# [Given records]

■ ■ ■ ■ ■ ■ ■

/-- The rows of the register blocks Mem. -/
def regRowsMem : List RegDesc := [
  ⟨0x080A0000, 32, 0x100, 1, 4, 0, 0xFFFFFFFF, 0, 0, 0⟩, -- DMAn_SRC
  ⟨0x080A0004, 32, 0x100, 1, 4, 0, 0xFFFFFFFF, 0, 0, 0⟩, -- DMAn_DST
  ⟨0x080A0008, 32, 0x100, 1, 4, 0, 0xFFFFFF, 0, 0, 0⟩, -- DMAn_COUNT
  ⟨0x080A000C, 32, 0x100, 1, 4, 0, 0xBFF00, 0, 0, 0⟩, -- DMAn_CTRL
  ⟨0x080A0010, 32, 0x100, 1, 4, 0, 0, 0x38000, 0, 0⟩, -- DMAn_STATUS
  ⟨0x080A0014, 32, 0x100, 1, 4, 0, 0xFFFFFFFF, 0, 0, 0⟩, -- DMAn_LINK
  ⟨0x080A0018, 32, 0x100, 1, 4, 0, 0, 0, 0, 0⟩, -- DMAn_TAIL
  ⟨0x080A001C, 32, 0x100, 1, 4, 0, 0, 0, 0, 0⟩, -- DMAn_ERRADDR
  ⟨0x080A0020, 32, 0x100, 1, 4, 0, 0xFFFFFFE0, 0, 0, 0⟩, -- DMAn_VDESC
  ⟨0x080A0024, 32, 0x100, 1, 4, 0, 7, 0, 0, 0⟩, -- DMAn_OWN
  ⟨0x080A2000, 1, 4, 1, 4, 0, 0, 0xFFFFFFFF, 0, 0⟩, -- DMA_EVT
  ⟨0x080A2004, 1, 4, 1, 4, 0, 0, 0, 0, 0⟩, -- DMA_ACTIVE
  ⟨0x080B0000, 1, 4, 1, 4, 0, 0xFFF, 0, 0, 0⟩, -- SMEM_RET
  ⟨0x080B0004, 1, 4, 1, 4, 0, 0, 0, 0, 0⟩, -- SMEM_RET_STAT
  ⟨0x080B0008, 1, 4, 1, 4, 0, 0, 0x1F, 0, 0⟩, -- SMEM_ERR
  ⟨0x080B000C, 1, 4, 1, 4, 0, 0, 0, 0, 0xFFFFFFFF⟩, -- SMEM_CE_CNT
  ⟨0x080B0010, 1, 4, 1, 4, 0, 0, 0, 0, 0⟩, -- SMEM_UE_ADDR
  ⟨0x080B0100, 24, 4, 1, 4, 0, 0, 0, 0, 0xFFFFFFFF⟩, -- SMEM_CONFm
  ⟨0x080B1000, 1, 4, 1, 4, 0, 1, 0, 0, 0⟩, -- MRAMC_CTRL
  ⟨0x080B1004, 1, 4, 1, 4, 0, 0, 0x600, 0, 0xFFFF0000⟩, -- MRAMC_STATUS
  ⟨0x080B1008, 1, 4, 1, 4, 0, 0, 0, 0, 0⟩, -- MRAMC_ERRADDR
  ⟨0x080B100C, 1, 4, 1, 4, 0, 0, 0, 0, 0⟩, -- MRAMC_CNT_INC
  ⟨0x080B2000, 1, 4, 1, 4, 0, 0, 0, 0, 0⟩, -- VERM_CTRL
  ⟨0x080B2004, 1, 4, 1, 4, 3, 0, 0x8080, 0, 0⟩, -- VERM_STATUS
  ⟨0x080B2020, 8, 4, 1, 4, 0, 0, 0, 0, 0⟩ -- VERM_TOKENw
  ]

/-- The rows of the register blocks Hp. -/
def regRowsHp : List RegDesc := [
  ⟨0x080C0000, 4, 0x1000, 1, 4, 0x20001, 0x98FF0007, 0, 0, 0⟩, -- HPn_CFG
  ⟨0x080C0004, 4, 0x1000, 1, 4, 8, 0x1FFF, 0, 0, 0⟩, -- HPn_LEN
  ⟨0x080C0008, 4, 0x1000, 1, 4, 0, 0xFFFFFF, 0, 0, 0⟩, -- HPn_DLY
  ⟨0x080C000C, 4, 0x1000, 1, 4, 0, 0, 0xFF800, 0, 0⟩, -- HPn_STATUS
  ⟨0x080C0010, 4, 0x1000, 1, 4, 0, 0, 0, 0, 0xFFFFFFFF⟩, -- HPn_ERR_CNT
  ⟨0x080C0014, 4, 0x1000, 1, 4, 0, 0, 0, 0, 0⟩, -- HPn_MCTRL
  ⟨0x080C0018, 4, 0x1000, 1, 4, 0, 0x7FF, 0, 0, 0⟩, -- HPn_IRQ_EN
  ⟨0x080C001C, 4, 0x1000, 1, 4, 0, 0, 0, 0, 0⟩, -- HPn_IRQ_STAT
  ⟨0x080C0020, 4, 0x1000, 1, 4, 0, 0, 0, 0, 0⟩, -- HPn_HDBELL
  ⟨0x080C0200, 4, 0x1000, 128, 4, 0, 0xFFFFFFFF, 0, 0, 0⟩, -- HPn_MTXw
  ⟨0x080C0800, 4, 0x1000, 128, 4, 0, 0, 0, 0, 0⟩, -- HPn_MRXw
  ⟨0x080C0C00, 64, 0x10, 1, 4, 0, 0, 0, 0, 0⟩, -- PERM_BASEw
  ⟨0x080C0C04, 64, 0x10, 1, 4, 0, 0, 0, 0, 0⟩, -- PERM_LIMITw
  ⟨0x080C0C08, 64, 0x10, 1, 4, 0, 0, 0, 0, 0⟩, -- PERM_RIGHTSw
  ⟨0x080D0000, 1, 4, 1, 4, 0x48004B50, 0xFC00FFFF, 0, 0, 0⟩, -- CAN_CTRL
  ⟨0x080D0004, 1, 4, 1, 4, 0, 0, 0xF00, 0, 0⟩, -- CAN_STATUS
  ⟨0x080D0008, 1, 4, 1, 4, 0, 0, 0, 0, 0xFFFFFFFF⟩, -- CAN_RX_CNT
  ⟨0x080D000C, 1, 4, 1, 4, 0, 0, 0, 0, 0xFFFFFFFF⟩, -- CAN_ERR_CNT
  ⟨0x080D0010, 1, 4, 1, 4, 0, 0, 0xFFFFFFFF, 0, 0⟩, -- CAN_TO_EVT_LO
  ⟨0x080D0014, 1, 4, 1, 4, 0, 0, 0xFFFFFFFF, 0, 0⟩, -- CAN_TO_EVT_HI
  ⟨0x080D0100, 48, 4, 1, 4, 0, 0, 0, 0, 0⟩, -- CAN_SIGVALs
  ⟨0x080D0200, 48, 4, 1, 4, 0, 0, 0, 0, 0⟩, -- CAN_SIGSTs
  ⟨0x080D0300, 48, 4, 1, 4, 0, 0, 0, 0, 0⟩, -- CAN_SIGTSs
  ⟨0x080D0400, 128, 4, 1, 4, 0, 0xDFFFFFFF, 0, 0, 0⟩, -- CAN filter memory
  ⟨0x080D0800, 48, 0x20, 1, 4, 0, 0xE01FFFFF, 0, 0, 0⟩, -- CAN signal memory, word 0
  ⟨0x080D0804, 48, 0x20, 1, 4, 0, 0xFFFFFFFF, 0, 0, 0⟩, -- CAN signal memory, word 1
  ⟨0x080D0808, 48, 0x20, 1, 4, 0, 0xFFFFFFFF, 0, 0, 0⟩, -- CAN signal memory, word 2
  ⟨0x080D080C, 48, 0x20, 1, 4, 0, 0xFFFF, 0, 0, 0⟩, -- CAN signal memory, word 3
  ⟨0x080D0810, 48, 0x20, 1, 4, 0, 0xFFFFFFFF, 0, 0, 0⟩, -- CAN signal memory, word 4
  ⟨0x080D0814, 48, 0x20, 1, 4, 0, 0x870F9F87, 0, 0, 0⟩, -- CAN signal memory, word 5
  ⟨0x080D0818, 48, 0x20, 1, 4, 0, 0xF8FFFFFF, 0, 0, 0⟩, -- CAN signal memory, word 6
  ⟨0x080D081C, 48, 0x20, 1, 4, 0, 0xFFFFFFFF, 0, 0, 0⟩, -- CAN signal memory, word 7
  ⟨0x080D1000, 8, 4, 1, 4, 0, 0xF0FFFFFF, 0, 0, 0⟩, -- EVT_CFGi
  ⟨0x080D1020, 8, 4, 1, 4, 0, 0xFFFFFFFF, 0, 0, 0⟩, -- EVT_DESTi
  ⟨0x080D1040, 8, 4, 1, 4, 0, 0xFF00CF00, 0, 0, 0⟩, -- EVT_ACTi
  ⟨0x080D1060, 1, 4, 1, 4, 0, 0, 0, 0, 0⟩, -- EVT_LEVEL
  ⟨0x080D1064, 1, 4, 1, 4, 0, 0, 0xFFFF, 0, 0⟩, -- EVT_STATUS
  ⟨0x080D1080, 8, 4, 1, 4, 0, 0, 0, 0, 0xFFFFFFFF⟩, -- VEH_CNTk
  ⟨0x080D2000, 1, 4, 1, 4, 0x80000000, 0x80003330, 0, 0, 0⟩, -- CHIME_CFG
  ⟨0x080D2004, 1, 4, 1, 4, 0, 0, 0, 0, 0⟩, -- CHIME_CTRL
  ⟨0x080D2008, 1, 4, 1, 4, 0, 0, 0x8000, 0, 0⟩, -- CHIME_STATUS
  ⟨0x080D3000, 4, 4, 1, 4, 0, 0, 0, 0, 0⟩, -- THERM_TEMPs
  ⟨0x080D3010, 1, 4, 1, 4, 0x1B15786E, 0xFFFFFFFF, 0, 0, 0⟩, -- THERM_CFG
  ⟨0x080D3014, 1, 4, 1, 4, 0, 0, 0xE0000, 0, 0⟩, -- THERM_STATUS
  ⟨0x080D4000, 1, 4, 1, 4, 0, 0, 0, 0, 0⟩, -- OTP_LC_REQ
  ⟨0x080D4004, 1, 4, 1, 4, 0, 0, 6, 0, 0⟩ -- OTP_STATUS
  ]

/-- The rows of the register block that address `a` lies in (Table 01-10). -/
def regRows (a : Nat) : List RegDesc :=
  if a < 0x08010000 then regRowsSys
  else if a < 0x08020000 then regRowsTe
  else if a < 0x08030000 then regRowsMd
  else if a < 0x08060000 then regRowsRt
  else if a < 0x08070000 then regRowsIg
  else if a < 0x08080000 then regRowsVat
  else if a < 0x080A0000 then regRowsTp
  else if a < 0x080C0000 then regRowsMem
  else regRowsHp

/-- `d` holds a register at address `a`. -/
def RegDesc.covers (d : RegDesc) (a : Nat) : Bool :=
  decide (d.base ≤ a) && decide ((a - d.base) / d.s1 < d.n1) &&
    decide ((a - d.base) % d.s1 / d.s2 < d.n2) && decide ((a - d.base) % d.s1 % d.s2 = 0)

/-- The register row of address `a`; none where no register stands (R10). -/
def regDesc (a : Nat) : Option RegDesc := (regRows a).find? (·.covers a)

/-- The value of the register at `a` after power-on reset (R12); 0 where no register stands (R10). -/
def regReset (a : Nat) : Word :=
  match regDesc a with
  | some d => BitVec.ofNat 32 d.reset
  | none => 0#32

end Sys2Proof.Machine
end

■ ■ ■ ■ ■ ■ ■

Look back at the entries above and repeat, unchanged, every line from the line holding "0⟩, -- EVT_DESTi" through the line holding "else if a < 0x08060000 then regRowsRt".

  ⟨0x080D1020, 8, 4, 1, 4, 0, 0xFFFFFFFF, 0, 0, 0⟩, -- EVT_DESTi
  ⟨0x080D1040, 8, 4, 1, 4, 0, 0xFF00CF00, 0, 0, 0⟩, -- EVT_ACTi
  ⟨0x080D1060, 1, 4, 1, 4, 0, 0, 0, 0, 0⟩, -- EVT_LEVEL
  ⟨0x080D1064, 1, 4, 1, 4, 0, 0, 0xFFFF, 0, 0⟩, -- EVT_STATUS
  ⟨0x080D1080, 8, 4, 1, 4, 0, 0, 0, 0, 0xFFFFFFFF⟩, -- VEH_CNTk
  ⟨0x080D2000, 1, 4, 1, 4, 0x80000000, 0x80003330, 0, 0, 0⟩, -- CHIME_CFG
  ⟨0x080D2004, 1, 4, 1, 4, 0, 0, 0, 0, 0⟩, -- CHIME_CTRL
  ⟨0x080D2008, 1, 4, 1, 4, 0, 0, 0x8000, 0, 0⟩, -- CHIME_STATUS
  ⟨0x080D3000, 4, 4, 1, 4, 0, 0, 0, 0, 0⟩, -- THERM_TEMPs
  ⟨0x080D3010, 1, 4, 1, 4, 0x1B15786E, 0xFFFFFFFF, 0, 0, 0⟩, -- THERM_CFG
  ⟨0x080D3014, 1, 4, 1, 4, 0, 0, 0xE0000, 0, 0⟩, -- THERM_STATUS
  ⟨0x080D4000, 1, 4, 1, 4, 0, 0, 0, 0, 0⟩, -- OTP_LC_REQ
  ⟨0x080D4004, 1, 4, 1, 4, 0, 0, 6, 0, 0⟩ -- OTP_STATUS
  ]

/-- The rows of the register block that address `a` lies in (Table 01-10). -/
def regRows (a : Nat) : List RegDesc :=
  if a < 0x08010000 then regRowsSys
  else if a < 0x08020000 then regRowsTe
  else if a < 0x08030000 then regRowsMd
  else if a < 0x08060000 then regRowsRt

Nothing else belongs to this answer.